For those not already running it, please install folding@home on your desktop computers. http://folding.stanford.edu/


http://en.wikipedia.org/wiki/Peer_2_peer

Look at the 2 images on the right :) Seti@Home nodes connect only to the main server. They never see or hear anything about other nodes either. If the servers died the network would die.

But I second the Folding@Home prompting - a great cause!


Hate to be nitpicky, but for something to be peer-to-peer, I'd imagine peers have to be talking to peers... no such thing on Seti@Home :-/


ErrantX, you should plug your MUCH better article then:

http://www.errant.me.uk/blog/2009/07/pirate-bay-considering-...

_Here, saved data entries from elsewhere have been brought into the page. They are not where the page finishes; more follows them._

-- ==== Sys2Proof/Laws/Gate.lean ====
section
/-! SUPPORT. An instruction that can act passes the gate with the state as it is; what a result then does. -/
namespace Sys2Proof.Machine

theorem acts_getF {i : Instr} {s : State} {f : Fibre} (h : acts i s f = true) : getF s s.here = some f := by
  simp only [acts, Bool.and_eq_true, beq_iff_eq] at h; exact h.1.1.1.1.1.1

theorem acts_tidy {i : Instr} {s : State} {f : Fibre} (h : acts i s f = true) :
    tabRises s.fibres = true ∧ tabWf zeroLanes s.vregs = true ∧ tabWf 0 f.scal = true := by
  simp only [acts, tidy, Bool.and_eq_true] at h; exact ⟨h.1.1.1.1.1.2.1.1, h.1.1.1.1.1.2.1.2, h.1.1.1.1.1.2.2⟩

theorem acts_quiet {i : Instr} {s : State} {f : Fibre} (h : acts i s f = true) :
    ctxFlag s (cidOf s f) 117 = false ∧ (getReg s injAddr).toNat % 2 = 0 := by
  simp only [acts, undisturbed, Bool.and_eq_true, Bool.not_eq_true', beq_iff_eq] at h; exact ⟨h.1.2.1, h.1.2.2⟩

theorem acts_wf {i : Instr} {s : State} {f : Fibre} (h : acts i s f = true) (ho : f.op = none) : i.wf = true := by
  simp only [acts, Bool.and_eq_true] at h
  revert h
  cases i.info with
  | none => simp
  | some x =>
    simp only [ho, Option.isSome_none, Bool.false_or, Bool.and_eq_true, beq_iff_eq, issueCls]
    intro h
    by_contra hw
    have hw' : i.wf = false := by simpa using hw
    simp [hw'] at h

theorem mkc_same (l : List Split) (h : l.all (fun x => x.committed) = true) :
    (l.map fun x => ({ x with committed := true } : Split)) = l := by
  induction l with
  | nil => rfl
  | cons a l ih =>
    simp only [List.all_cons, Bool.and_eq_true] at h
    rw [List.map_cons, ih h.2]
    congr 1
    rw [← h.1]

theorem mkh_same (l : List Half) (h : l.all (fun h => h.splits.all fun x => x.committed) = true) :
    (l.map fun (h : Half) => ({ h with splits := h.splits.map fun x => ({ x with committed := true } : Split) } : Half)) = l := by
  induction l with
  | nil => rfl
  | cons a l ih =>
    simp only [List.all_cons, Bool.and_eq_true] at h
    rw [List.map_cons, ih h.2, mkc_same _ h.1]

/-- At a clean commit point a commit changes nothing. -/
theorem commitThen_clean {i : Instr} {s : State} {p : Place} {f : Fibre} (hr : tabRises s.fibres = true) (h : getF s p = some f)
    (he : eligible s p f = true) (hc : atCommitPoint s p f = true) (hn : f.committing = false) (hq : ctxFlag s (cidOf s f) 117 = false) :
    commitThen s p i = .go s := by
  simp only [atCommitPoint, Bool.and_eq_true, Option.isNone_iff_eq_none, List.isEmpty_iff, Bool.not_eq_true', beq_iff_eq] at hc
  obtain ⟨⟨⟨⟨⟨⟨⟨⟨hd, hrq⟩, hw⟩, hs⟩, hp⟩, hsp⟩, hpi⟩, hsl⟩, hhl⟩ := hc
  have hhold : f.span.hold = [] := by rw [hsp]; rfl
  have hcount : f.span.count = 0 := by rw [hsp]; rfl
  have hfroz : f.froz = .no ∧ f.dbg.halted = false := by
    simp only [eligible, Bool.and_eq_true, beq_iff_eq, Bool.not_eq_true'] at he; exact ⟨he.1.1.1.1, he.1.1.1.2⟩
  have hcls : ∀ g : Fibre, g.pilot = f.pilot → vanished g = 0 := by
    intro g hg
    have : g.pilot.cls = 0 := by rw [hg, hpi]
    simp [vanished, this]
  have hnf : f.span.faulted = none := by rw [hsp]; rfl
  have hf1 : ∀ c : Bool, ({ f with committing := c, relq := [], relWait := false, scf := false } : Fibre) = { f with committing := c } := by
    intro c
    clear hsp hhold hcount hpi
    cases f
    simp only at hrq hw hs
    subst hrq hw hs
    rfl
  have hf2 : ({ f with committing := false } : Fibre) = f := by
    clear hsp hhold hcount hpi hf1
    cases f
    simp only at hn
    subst hn
    rfl
  have hrel : ∀ g : Fibre, g.relq = [] → releaseGo (setF s p g) p = setF s p g := by
    intro g hg
    simp only [releaseGo, getF_setF_self, hg]
    split <;> rfl
  have hafter : ∀ edge, afterCommit (setF s p { f with committing := true }) p edge = s := by
    intro edge
    have hq' : ctxFlag (setF s p { f with committing := true }) (cidOf (setF s p { f with committing := true }) { f with committing := true })
        117 = false := hq
    have e1 : f.dual.isSome = false := by rw [hd]; rfl
    simp only [afterCommit, getF_setF_self, hcls, bne_self_eq_false, Bool.and_false, Bool.false_and, Bool.false_eq_true, if_false, hq',
      hcount, if_true, e1, Option.isSome_none, Bool.or_self]
    rw [setF_setF]
    conv_rhs => rw [← setF_same hr h]
    congr 1
    rw [mkc_same _ hsl, mkh_same _ hhl, ← hpi]
    have e2 : ({ f with
        committing := false, relq := [], relWait := false, spanNo := f.spanNo, splits := f.splits, halves := f.halves, pilot := f.pilot } : Fibre) =
        f := by
      clear hsp hhold hcount hpi hf1 hrel
      cases f
      simp only at hrq hw hn
      subst hrq hw hn
      rfl
    rw [e2, ← hsp]; exact e2
  have hstart : startCommit s p f = setF s p { f with committing := true } := by
    simp only [startCommit, hhold, List.isEmpty_nil, if_true]
    rw [← hf1 true]
  have hstep : ∀ edge, commitStep s p edge = (true, s) := by
    intro edge
    have e0 : ¬((hasPend s p || f.span.faulted.isSome || f.froz != .no || f.dbg.halted) = true) := by
      rw [hp, hnf, hfroz.1, hfroz.2]; decide
    simp only [commitStep, h, if_neg e0]
    split
    · rename_i d hd'; rw [hd] at hd'; cases hd'
    · simp only [hn, Bool.false_eq_true, if_false]
      rw [hstart, hrel _ (by exact hrq), getF_setF_self]
      have hcond : (true && f.relq.isEmpty && f.froz == Frozen.no && !f.dbg.halted) = true := by
        rw [hrq, hfroz.1, hfroz.2]; decide
      dsimp only
      rw [if_pos hcond, hafter]
  have hgo : dualGate s p i = .go s := by
    simp only [dualGate, h]
    split
    · rfl
    · rename_i d hd'; rw [hd] at hd'; cases hd'
  simp only [commitThen, hstep, h, he, if_true, hgo]

/-- The gate opens, with the state as it is, for an instruction that can act. -/
theorem ready_acts {i : Instr} {s : State} {f : Fibre} (h : acts i s f = true) : ready i s = .go s := by
  have hf := acts_getF h
  have hq := (acts_quiet h).1
  have hr := (acts_tidy h).1
  simp only [acts, Bool.and_eq_true] at h
  obtain ⟨⟨⟨⟨⟨-, he⟩, hfa⟩, htw⟩, -⟩, hi⟩ := h
  have hfa' : f.span.faulted.isSome = false := by simpa using hfa
  have htw' : (twinFault f).isSome = false := by simpa using htw
  revert hi
  cases hx : i.info with
  | none => simp
  | some x =>
    intro hi
    simp only [ready, hf, hx, he, hfa', htw', Bool.not_true, Bool.false_eq_true, if_false]
    by_cases ho : f.op.isSome
    · simp [ho]
    · have ho' : f.op.isSome = false := by simpa using ho
      simp only [ho', Bool.false_or, Bool.and_eq_true, beq_iff_eq, Bool.not_eq_true'] at hi
      obtain ⟨⟨⟨⟨⟨⟨⟨hc, hpp⟩, hea⟩, h0⟩, h1⟩, h2⟩, h3⟩, h4⟩ := hi
      simp only [ho', hc, hpp, hea, h0, h1, h2, h3, Bool.false_eq_true, Bool.and_false, if_false, ne_eq, not_true_eq_false, Bool.not_true, Bool.or_self]
      by_cases hn : needsCommit s s.here f i x = true
      · simp only [hn, if_true]
        simp only [hn, Bool.not_true, Bool.false_or] at h4
        rw [commitThen_clean hr hf he h4 hc hq]
      · simp [hn]

/-- An instruction that can act does. -/
theorem run_acts {i : Instr} {s : State} {f : Fibre} (k : State → Fibre → State) (h : acts i s f = true) : run i s k = .next (k s f) := by
  simp only [run, ready_acts h, acts_getF h]

/-! ### Going on -/

/-- With no debugger, an instruction that goes on changes its fibre and the issue counts of its berth. -/
theorem retireAt_spec {s : State} {p : Place} {f : Fibre} (ipc pc : DWord) (x rot : Bool) (hf : getF s p = some f)
    (hq : ctxFlag s (cidOf s f) 117 = false) (hx : x = true → f.committing = false) :
    ∃ g, getF (retireAt s p ipc pc x rot) p = some (if rot then rotate g else g) ∧ OnlyFibre s (retireAt s p ipc pc x rot) p ∧
      (x = false → WentOn f g pc) ∧ (x = true → WentOnX f g pc) ∧ SameRegs s (retireAt s p ipc pc x rot) f g ∧
      (retireAt s p ipc pc x rot).mem = s.mem := by
  obtain ⟨b, e1⟩ := retireAt_quiet ipc pc x rot hf hq
  obtain ⟨e2, e3, e4⟩ := wentOn_quiet (p := p) pc x hq
  generalize hw : wentOn s p f pc x = g at e1 e2 e3 e4
  have hs : g.scal = f.scal := by rw [e2]
  have hx4 : g.fp4x = f.fp4x := by rw [e2]
  refine ⟨g, ?_, ?_, ?_, ?_, ?_, ?_⟩
  · rw [e1]; exact getF_setF_self _ _ _
  · rw [e1]; exact ⟨rfl, fun k hk => tfind_tput_ne _ _ hk, fun k hk => tget_tset_ne _ _ _ hk⟩
  · intro h; unfold WentOn; rw [e2, e3 h]
  · intro h
    refine ⟨?_, e4 h (hx h)⟩
    rw [e2]
  · rw [e1]; exact ⟨rfl, hs, hx4, rfl⟩
  · rw [e1]; rfl

theorem next_spec {s : State} {f : Fibre} (hf : getF s s.here = some f) (hq : ctxFlag s (cidOf s f) 117 = false) :
    ∃ g, getF (next s s.here) s.here = some g ∧ OnlyFibre s (next s s.here) s.here ∧ WentOn f g (f.pc + 12) ∧
      SameRegs s (next s s.here) f g := by
  obtain ⟨g, h1, h2, h4, -, h6, -⟩ := retireAt_spec f.pc (f.pc + 12) false false hf hq (by simp)
  have e : next s s.here = retireAt s s.here f.pc (f.pc + 12) false := by simp only [next, retire, hf]
  exact ⟨g, by rw [e]; exact h1, by rw [e]; exact h2, h4 rfl, by rw [e]; exact h6⟩

theorem nextX_spec {s : State} {f : Fibre} (hf : getF s s.here = some f) (hq : ctxFlag s (cidOf s f) 117 = false)
    (hc : f.committing = false) :
    ∃ g, getF (nextX s s.here) s.here = some g ∧ OnlyFibre s (nextX s s.here) s.here ∧ WentOnX f g (f.pc + 12) ∧
      SameRegs s (nextX s s.here) f g := by
  obtain ⟨g, h1, h2, -, h4, h6, -⟩ := retireAt_spec f.pc (f.pc + 12) true false hf hq (fun _ => hc)
  have e : nextX s s.here = retireAt s s.here f.pc (f.pc + 12) true := by simp only [nextX, retire, hf]
  exact ⟨g, by rw [e]; exact h1, by rw [e]; exact h2, h4 rfl, by rw [e]; exact h6⟩

/-- An instruction that begins is not behind a commit under way. -/
theorem acts_committing {i : Instr} {s : State} {f : Fibre} (h : acts i s f = true) (ho : f.op = none) : f.committing = false := by
  simp only [acts, Bool.and_eq_true] at h
  have h2 := h.2
  cases hi : i.info with
  | none => rw [hi] at h2; simp at h2
  | some x => rw [hi] at h2; simp only [ho, Option.isSome_none, Bool.false_or, Bool.and_eq_true, Bool.not_eq_true'] at h2; exact h2.1.1.1.1.1.1.1

/-- An instruction that acts is in a fibre that no debugger has halted. -/
theorem acts_halted {i : Instr} {s : State} {f : Fibre} (h : acts i s f = true) : f.dbg.halted = false := by
  simp only [acts, Bool.and_eq_true, eligible, Bool.not_eq_true'] at h
  exact h.1.1.1.1.2.1.1.1.2

/-! ### Results -/

/-- Writing a register and going on at the next word. -/
theorem write_next {s : State} {f : Fibre} (d : Opnd) (n : Nat) (vs : List (Nat × Nat))
    (hf : getF s s.here = some f) (ht : tidy s f = true) (hq : undisturbed s f = true) (hn : n ≤ 256) :
    ∃ t g, next (writeReg s s.here d n vs true) s.here = t ∧ getF t s.here = some g ∧ OnlyFibre s t s.here ∧ WentOn f g (f.pc + 12) ∧
      Wrote s t s.here f g d n vs := by
  simp only [tidy, undisturbed, Bool.and_eq_true, Bool.not_eq_true', beq_iff_eq] at ht hq
  obtain ⟨V, E, C, x, u, h1, -, -, h4⟩ := writeReg_spec d n vs true ht.1.1 hf ht.1.2 ht.2 hn hq.2
  have hg : getF (writeReg s s.here d n vs true) s.here = some { f with scal := C, fp4x := x, span := { f.span with undo := u } } := by
    rw [h1]; exact getF_setF_self _ _ _
  have hq2 : ctxFlag (writeReg s s.here d n vs true) (cidOf (writeReg s s.here d n vs true)
      { f with scal := C, fp4x := x, span := { f.span with undo := u } }) 117 = false := by rw [h1]; exact hq.1
  obtain ⟨b, e1⟩ := retireAt_quiet (p := s.here) f.pc (f.pc + 12) false false hg hq2
  obtain ⟨e2, e3, -⟩ := wentOn_quiet (p := s.here) (f.pc + 12) false hq2
  have e3 := e3 rfl
  generalize wentOn (writeReg s s.here d n vs true) s.here _ (f.pc + 12) false = g at e1 e2 e3
  have hN : next (writeReg s s.here d n vs true) s.here =
      setF (setB { s with vregs := V, emptied := E } s.here.core s.here.berth b) s.here g := by
    simp only [next, retire, hg]
    rw [e1, h1]
    simp [setF, setB, tput_tput]
  have hs : g.scal = C := by rw [e2]
  have hx : g.fp4x = x := by rw [e2]
  refine ⟨_, g, hN, getF_setF_self _ _ _, ⟨rfl, ?_, ?_⟩, ?_, ?_⟩
  · intro k hk; exact tfind_tput_ne _ _ hk
  · intro k hk; exact tget_tset_ne _ _ _ hk
  · unfold WentOn; rw [e2, e3]
  · refine ⟨h4.1, ?_⟩
    replace h4 := h4.2
    cases d with
    | v k => exact ⟨by rw [hs]; exact h4.1, by rw [hx]; exact h4.2.1, h4.2.2.1, h4.2.2.2⟩
    | s k =>
      refine ⟨h4.1, by rw [hx]; exact h4.2.1, ?_, ?_⟩
      · intro j hj
        have := h4.2.2.1 j hj
        simp only [sget, hs] at this ⊢; exact this
      · intro q hq'
        have := h4.2.2.2 q hq'
        simp only [sget, hs] at this ⊢; exact this
    | sp r => exact ⟨h4.1, by rw [hs]; exact h4.2.1, by rw [hx]; exact h4.2.2⟩

/-- The shape of every fixed-latency instruction: it acts, writes its destination and goes on. -/
theorem writes_of_run {i : Instr} {s : State} {f : Fibre} (d : Opnd) (n : Nat) (vs : List (Nat × Nat)) (k : State → Fibre → State)
    (h : acts i s f = true) (hk : k s f = next (writeReg s s.here d n vs true) s.here) (hn : n ≤ 256) :
    ∃ t g, run i s k = .next t ∧ getF t s.here = some g ∧ OnlyFibre s t s.here ∧ WentOn f g (f.pc + 12) ∧ Wrote s t s.here f g d n vs := by
  have ht : tidy s f = true := by have := acts_tidy h; simp only [tidy, this.1, this.2.1, this.2.2, Bool.and_self]
  have hq : undisturbed s f = true := by have := acts_quiet h; simp [undisturbed, this]
  obtain ⟨t, g, h1, h2⟩ := write_next d n vs (acts_getF h) ht hq hn
  exact ⟨t, g, by rw [run_acts k h, hk, h1], h2⟩

end Sys2Proof.Machine
end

Isn't this bordering on illegal? It sounds like they want to resell one ISP's bandwidth to another. As I understand it ISPs are already upset about bittorrent because it circumvents their commercial upload services by hijacking consumer bandwidth.

It sounds like a terrible idea.


It's letting consumers resell their bandwidth on-demand to (I suppose) whoever needs extra I/O right now.

Frankly, I love the idea of reselling bandwidth, it's reminiscent of selling power back to the grid.

As for upload speeds/services, I think that's all going to go away pretty soon -- the DSL/FIOS/Cable wars are heating up (at least here in NYC) and they're starting to compete in upload bandwidth. AFAIK, cable-internet systems are usually built with an asymmetric bias for downlink speeds, while the other two aren't.


ADSL is also built asymmetrically. You can do symmetric DSL but there is a trade off and you get a lower download speed than ADSL.

I select my domestic links by upload bandwidth since the download is fast enough.


I'll stick to private trackers. They are like governments - they work better when in smaller communities.


How exactly can you sell Comcast's bandwidth back to Comcast?


Quite weird indeed, but I figure by ISPs he means hosting providers. Something like earning money to offer legal content through BitTorrent would be quite interesting.


They'll be up against BitTorrent Inc in a way - and those are the official people!